**What the exercise asks**
Using the material below, tally each line with the string "cases" and report only the total.

**Data provided**
───
-- ==== Sys2Proof/Laws/SizesBoards.lean ====
section
/-! SUPPORT. The board manager changes no size and keeps every capacity. -/

namespace Sys2Proof.Machine

/-! ### Boards -/

@[simp] theorem removeCtx_sizes (s : State) (slot : Nat) : (removeCtx s slot).sizes = s.sizes := by simp [removeCtx]
@[simp] theorem removeCtx_bounded (s : State) (slot : Nat) (hb : s.bounded) : (removeCtx s slot).bounded := by
  unfold removeCtx
  simp (maxDischargeDepth := 30) [hb]
@[simp] theorem removeAt_sizes (s : State) (o : Option Nat) : (removeAt s o).sizes = s.sizes := by
  cases o <;> simp [removeAt]
@[simp] theorem removeAt_bounded (s : State) (o : Option Nat) (hb : s.bounded) : (removeAt s o).bounded := by
  cases o <;> simp [removeAt, hb]
@[simp] theorem bindCtx_sizes (s : State) (slot : Nat) (b : BankId) : (bindCtx s slot b).sizes = s.sizes := by
  unfold bindCtx
  dsimp only
  (repeat' split) <;> simp
@[simp] theorem bindCtx_bounded (s : State) (slot : Nat) (b : BankId) (hb : s.bounded) :
    (bindCtx s slot b).bounded := by
  unfold bindCtx
  dsimp only
  (repeat' split) <;> simp (maxDischargeDepth := 30) [hb]
@[simp] theorem lookupCtx_sizes (s : State) (slot programId : Nat) : (lookupCtx s slot programId).sizes = s.sizes := by
  unfold lookupCtx
  (repeat' split) <;> simp
@[simp] theorem lookupCtx_bounded (s : State) (slot programId : Nat) (hb : s.bounded) :
    (lookupCtx s slot programId).bounded := by
  unfold lookupCtx
  (repeat' split) <;> simp (maxDischargeDepth := 30) [hb]
@[simp] theorem createCtx_sizes (s : State) (slot serial programId position : Nat) (mask : BitVec 8) :
    (createCtx s slot serial programId position mask).sizes = s.sizes := by simp [createCtx]
@[simp] theorem createCtx_bounded (s : State) (slot serial programId position : Nat) (mask : BitVec 8) (hb : s.bounded) :
    (createCtx s slot serial programId position mask).bounded := by
  unfold createCtx
  simp (maxDischargeDepth := 30) [hb]
@[simp] theorem closeIfAhead_sizes (s : State) (slot : Nat) : (closeIfAhead s slot).sizes = s.sizes := by
  unfold closeIfAhead
  (repeat' split) <;> simp
@[simp] theorem closeIfAhead_bounded (s : State) (slot : Nat) (hb : s.bounded) : (closeIfAhead s slot).bounded := by
  unfold closeIfAhead
  (repeat' split) <;> simp (maxDischargeDepth := 30) [hb]
@[simp] theorem closeAllAhead_sizes (s : State) : (closeAllAhead s).sizes = s.sizes :=
  foldl_sizes _ (fun s i => by simp) _ s
@[simp] theorem closeAllAhead_bounded (s : State) (hb : s.bounded) : (closeAllAhead s).bounded :=
  foldl_bounded _ (fun s i hb => by simp [hb]) _ s hb
@[simp] theorem bindAtClose_sizes (s : State) (b : BankId) (programId : Nat) :
    (bindAtClose s b programId).sizes = s.sizes := foldl_sizes _ (fun s i => by simp) _ s
@[simp] theorem bindAtClose_bounded (s : State) (b : BankId) (programId : Nat) (hb : s.bounded) :
    (bindAtClose s b programId).bounded := foldl_bounded _ (fun s i hb => by simp [hb]) _ s hb
@[simp] theorem joinMask_sizes (s : State) (slot : Nat) (mask : BitVec 8) : (joinMask s slot mask).sizes = s.sizes := by
  unfold joinMask
  dsimp only
  (repeat' split) <;> simp
@[simp] theorem joinMask_bounded (s : State) (slot : Nat) (mask : BitVec 8) (hb : s.bounded) :
    (joinMask s slot mask).bounded := by
  unfold joinMask
  dsimp only
  (repeat' split) <;> simp (maxDischargeDepth := 30) [hb]
@[simp] theorem withdrawAdopted_sizes (s : State) (slot : Nat) (k : ItemKey) :
    (withdrawAdopted s slot k).sizes = s.sizes := by simp [withdrawAdopted]
@[simp] theorem withdrawAdopted_bounded (s : State) (slot : Nat) (k : ItemKey) (hb : s.bounded) :
    (withdrawAdopted s slot k).bounded := by
  unfold withdrawAdopted
  simp (maxDischargeDepth := 30) [hb]
@[simp] theorem reportInserted_sizes (s : State) (board : Option Nat) (k : ItemKey) (o : Origin) :
    (reportInserted s board k o).sizes = s.sizes := by
  unfold reportInserted
  (repeat' split) <;> simp
@[simp] theorem reportInserted_bounded (s : State) (board : Option Nat) (k : ItemKey) (o : Origin) (hb : s.bounded) :
    (reportInserted s board k o).bounded := by
  unfold reportInserted
  (repeat' split) <;> simp (maxDischargeDepth := 30) [hb]
@[simp] theorem setClamp_sizes (s : State) (closed : Bool) : (setClamp s closed).sizes = s.sizes := by
  unfold setClamp
  (repeat' split) <;> simp
@[simp] theorem setClamp_bounded (s : State) (closed : Bool) (hb : s.bounded) : (setClamp s closed).bounded := by
  unfold setClamp
  (repeat' split) <;> simp (maxDischargeDepth := 30) [hb]
@[simp] theorem claim_sizes (s : State) (slot : Nat) (d : ItemData) :
    (claim s slot d).sizes = s.sizes := by simp [claim]
@[simp] theorem claim_bounded (s : State) (slot : Nat) (d : ItemData) (hb : s.bounded) : (claim s slot d).bounded := by
  unfold claim
  simp (maxDischargeDepth := 30) [hb]
@[simp] theorem reportLost_sizes (s : State) (serial : Nat) (l : List Entry) : (reportLost s serial l).sizes = s.sizes := by
  induction l generalizing s with
  | nil => rfl
  | cons a rest ih => simp only [reportLost, ih]; (repeat' split) <;> simp
@[simp] theorem reportLost_bounded (s : State) (serial : Nat) (l : List Entry) (hb : s.bounded) :
    (reportLost s serial l).bounded := by
  induction l generalizing s with
  | nil => exact hb
  | cons a rest ih => simp only [reportLost]; apply ih; (repeat' split) <;> simp (maxDischargeDepth := 30) [hb]
@[simp] theorem lateAdopt_sizes (slot : Nat) (l : List Entry) (s : State) : (lateAdopt slot l s).sizes = s.sizes := by
  induction l generalizing s with
  | nil => rfl
  | cons a rest ih => simp only [lateAdopt, ih]; (repeat' split) <;> simp
@[simp] theorem lateAdopt_bounded (slot : Nat) (l : List Entry) (s : State) (hb : s.bounded) :
    (lateAdopt slot l s).bounded := by
  induction l generalizing s with
  | nil => exact hb
  | cons a rest ih => simp only [lateAdopt]; apply ih; (repeat' split) <;> simp (maxDischargeDepth := 30) [hb]
@[simp] theorem dropMadeUp_sizes (slot : Nat) (l : List Entry) (s : State) : (dropMadeUp slot l s).sizes = s.sizes := by
  induction l generalizing s with
  | nil => rfl
  | cons a rest ih => simp only [dropMadeUp, ih]; (repeat' split) <;> simp
@[simp] theorem dropMadeUp_bounded (slot : Nat) (l : List Entry) (s : State) (hb : s.bounded) :
    (dropMadeUp slot l s).bounded := by
  induction l generalizing s with
  | nil => exact hb
  | cons a rest ih => simp only [dropMadeUp]; apply ih; (repeat' split) <;> simp (maxDischargeDepth := 30) [hb]
@[simp] theorem applyPassport_sizes (s : State) (slot : Nat) (h : PassHead) (es : List Entry) :
    (applyPassport s slot h es).sizes = s.sizes := by
  unfold applyPassport
  dsimp only
  (repeat' split) <;> simp
@[simp] theorem applyPassport_bounded (s : State) (slot : Nat) (h : PassHead) (es : List Entry) (hb : s.bounded) :
    (applyPassport s slot h es).bounded := by
  unfold applyPassport
  dsimp only
  (repeat' split) <;> simp (maxDischargeDepth := 30) [hb]
@[simp] theorem announceCtx_sizes (s : State) (slot : Nat) : (announceCtx s slot).sizes = s.sizes := by
  unfold announceCtx
  (repeat' split) <;> simp
@[simp] theorem announceCtx_bounded (s : State) (slot : Nat) (hb : s.bounded) : (announceCtx s slot).bounded := by
  unfold announceCtx
  (repeat' split) <;> simp (maxDischargeDepth := 30) [hb]
@[simp] theorem removeOthers_sizes (s : State) (slot serial : Nat) :
    (removeOthers s slot serial).sizes = s.sizes := foldl_sizes _ (fun s i => by simp) _ s
@[simp] theorem removeOthers_bounded (s : State) (slot serial : Nat) (hb : s.bounded) :
    (removeOthers s slot serial).bounded := foldl_bounded _ (fun s i hb => by simp [hb]) _ s hb
@[simp] theorem identify_sizes (s : State) (slot : Nat) (h : PassHead) : (identify s slot h).sizes = s.sizes := by
  unfold identify
  dsimp only
  (repeat' split) <;> simp
@[simp] theorem identify_bounded (s : State) (slot : Nat) (h : PassHead) (hb : s.bounded) :
    (identify s slot h).bounded := by
  unfold identify
  dsimp only
  (repeat' split) <;> simp (maxDischargeDepth := 30) [hb]
@[simp] theorem clearPassIn_sizes (s : State) : (clearPassIn s).sizes = s.sizes := by simp [clearPassIn]
@[simp] theorem clearPassIn_bounded (s : State) (hb : s.bounded) : (clearPassIn s).bounded := by
  unfold clearPassIn
  simp (maxDischargeDepth := 30) [hb]
@[simp] theorem settlePairing_sizes (s : State) (slot : Nat) :
    (settlePairing s slot).sizes = s.sizes := by simp [settlePairing]
@[simp] theorem settlePairing_bounded (s : State) (slot : Nat) (hb : s.bounded) : (settlePairing s slot).bounded := by
  unfold settlePairing
  simp (maxDischargeDepth := 30) [hb]
@[simp] theorem pairWith_sizes (s : State) (slot : Nat) (b : PassIn) : (pairWith s slot b).sizes = s.sizes := by
  unfold pairWith
  dsimp only
  (repeat' split) <;> simp
@[simp] theorem pairWith_bounded (s : State) (slot : Nat) (b : PassIn) (hb : s.bounded) :
    (pairWith s slot b).bounded := by
  unfold pairWith
  dsimp only
  (repeat' split) <;> simp (maxDischargeDepth := 30) [hb]
@[simp] theorem tryPair_sizes (s : State) : (tryPair s).sizes = s.sizes := by
  unfold tryPair
  dsimp only
  (repeat' split) <;> simp
@[simp] theorem tryPair_bounded (s : State) (hb : s.bounded) : (tryPair s).bounded := by
  unfold tryPair
  dsimp only
  (repeat' split) <;> simp (maxDischargeDepth := 30) [hb]
@[simp] theorem reportUnknown_sizes (s : State) (slot : Nat) : (reportUnknown s slot).sizes = s.sizes := by
  unfold reportUnknown
  (repeat' split) <;> simp
@[simp] theorem reportUnknown_bounded (s : State) (slot : Nat) (hb : s.bounded) : (reportUnknown s slot).bounded := by
  unfold reportUnknown
  (repeat' split) <;> simp (maxDischargeDepth := 30) [hb]
@[simp] theorem expireWait_sizes (s : State) : (expireWait s).sizes = s.sizes := by
  unfold expireWait
  dsimp only
  (repeat' split) <;> simp
@[simp] theorem expireWait_bounded (s : State) (hb : s.bounded) : (expireWait s).bounded := by
  unfold expireWait
  dsimp only
  (repeat' split) <;> simp (maxDischargeDepth := 30) [hb]
@[simp] theorem takeHead_sizes (s : State) (sender : Nat) (h : PassHead) : (takeHead s sender h).sizes = s.sizes := by
  unfold takeHead
  (repeat' split) <;> simp
@[simp] theorem takeHead_bounded (s : State) (sender : Nat) (h : PassHead) (hb : s.bounded) :
    (takeHead s sender h).bounded := by
  unfold takeHead
  (repeat' split) <;> simp (maxDischargeDepth := 30) [hb]
@[simp] theorem takeEntry_sizes (s : State) (sender index : Nat) (e : Entry) :
    (takeEntry s sender index e).sizes = s.sizes := by
  unfold takeEntry
  (repeat' split) <;> simp
@[simp] theorem takeEntry_bounded (s : State) (sender index : Nat) (e : Entry) (hb : s.bounded) :
    (takeEntry s sender index e).bounded := by
  unfold takeEntry
  (repeat' split) <;> simp (maxDischargeDepth := 30) [hb]
@[simp] theorem testFinished_sizes (s : State) : (testFinished s).sizes = s.sizes := by
  unfold testFinished
  dsimp only
  (repeat' split) <;> simp
@[simp] theorem testFinished_bounded (s : State) (hb : s.bounded) : (testFinished s).bounded := by
  unfold testFinished
  dsimp only
  (repeat' split) <;> simp (maxDischargeDepth := 30) [hb]
@[simp] theorem depart_sizes (s : State) : (depart s).sizes = s.sizes := by
  unfold depart
  dsimp only
  (repeat' split) <;> simp
@[simp] theorem depart_bounded (s : State) (hb : s.bounded) : (depart s).bounded := by
  unfold depart
  dsimp only
  (repeat' split) <;> simp (maxDischargeDepth := 30) [hb]
@[simp] theorem stepPositions_sizes (s : State) : (stepPositions s).sizes = s.sizes := by simp [stepPositions]
@[simp] theorem stepPositions_bounded (s : State) (hb : s.bounded) : (stepPositions s).bounded := by
  unfold stepPositions
  simp (maxDischargeDepth := 30) [hb]
@[simp] theorem arrive_sizes (s : State) (slot : Nat) : (arrive s slot).sizes = s.sizes := by
  unfold arrive
  dsimp only
  (repeat' split) <;> simp
@[simp] theorem arrive_bounded (s : State) (slot : Nat) (hb : s.bounded) : (arrive s slot).bounded := by
  unfold arrive
  dsimp only
  (repeat' split) <;> simp (maxDischargeDepth := 30) [hb]
@[simp] theorem beginTransfer_sizes (s : State) : (beginTransfer s).sizes = s.sizes := by
  unfold beginTransfer
  dsimp only
  (repeat' split) <;> simp
@[simp] theorem beginTransfer_bounded (s : State) (hb : s.bounded) : (beginTransfer s).bounded := by
  unfold beginTransfer
  dsimp only
  (repeat' split) <;> simp (maxDischargeDepth := 30) [hb]
@[simp] theorem reportResult_sizes (s : State) : (reportResult s).sizes = s.sizes := by
  unfold reportResult
  (repeat' split) <;> simp
@[simp] theorem reportResult_bounded (s : State) (hb : s.bounded) : (reportResult s).bounded := by
  unfold reportResult
  (repeat' split) <;> simp (maxDischargeDepth := 30) [hb]
@[simp] theorem becomeCurrent_sizes (s : State) : (becomeCurrent s).sizes = s.sizes := by
  unfold becomeCurrent
  (repeat' split) <;> simp
@[simp] theorem becomeCurrent_bounded (s : State) (hb : s.bounded) : (becomeCurrent s).bounded := by
  unfold becomeCurrent
  (repeat' split) <;> simp (maxDischargeDepth := 30) [hb]
@[simp] theorem stopAtTransferEnd_sizes (s : State) : (stopAtTransferEnd s).sizes = s.sizes := by
  unfold stopAtTransferEnd
  split
  · rename_i hs
    have hr : s.jam.run = .stopping := by simp [stoppingAtBoardEnd] at hs; exact hs.1
    exact sizes_setJam s _ (by rw [hr]; rfl)
  · rfl
@[simp] theorem stopAtTransferEnd_bounded (s : State) (hb : s.bounded) : (stopAtTransferEnd s).bounded := by
  unfold stopAtTransferEnd
  (repeat' split) <;> simp (maxDischargeDepth := 30) [hb]
@[simp] theorem completeTransfer_sizes (s : State) : (completeTransfer s).sizes = s.sizes := by simp [completeTransfer]
@[simp] theorem completeTransfer_bounded (s : State) (hb : s.bounded) : (completeTransfer s).bounded := by
  unfold completeTransfer
  simp (maxDischargeDepth := 30) [hb]
@[simp] theorem tryComplete_sizes (s : State) : (tryComplete s).sizes = s.sizes := by
  unfold tryComplete
  (repeat' split) <;> simp
@[simp] theorem tryComplete_bounded (s : State) (hb : s.bounded) : (tryComplete s).bounded := by
  unfold tryComplete
  (repeat' split) <;> simp (maxDischargeDepth := 30) [hb]
@[simp] theorem unexpectedBoard_sizes (s : State) : (unexpectedBoard s).sizes = s.sizes := by
  unfold unexpectedBoard
  dsimp only
  (repeat' split) <;> simp
@[simp] theorem unexpectedBoard_bounded (s : State) (hb : s.bounded) : (unexpectedBoard s).bounded := by
  unfold unexpectedBoard
  dsimp only
  (repeat' split) <;> simp (maxDischargeDepth := 30) [hb]

end Sys2Proof.Machine
end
───
**Output below**
2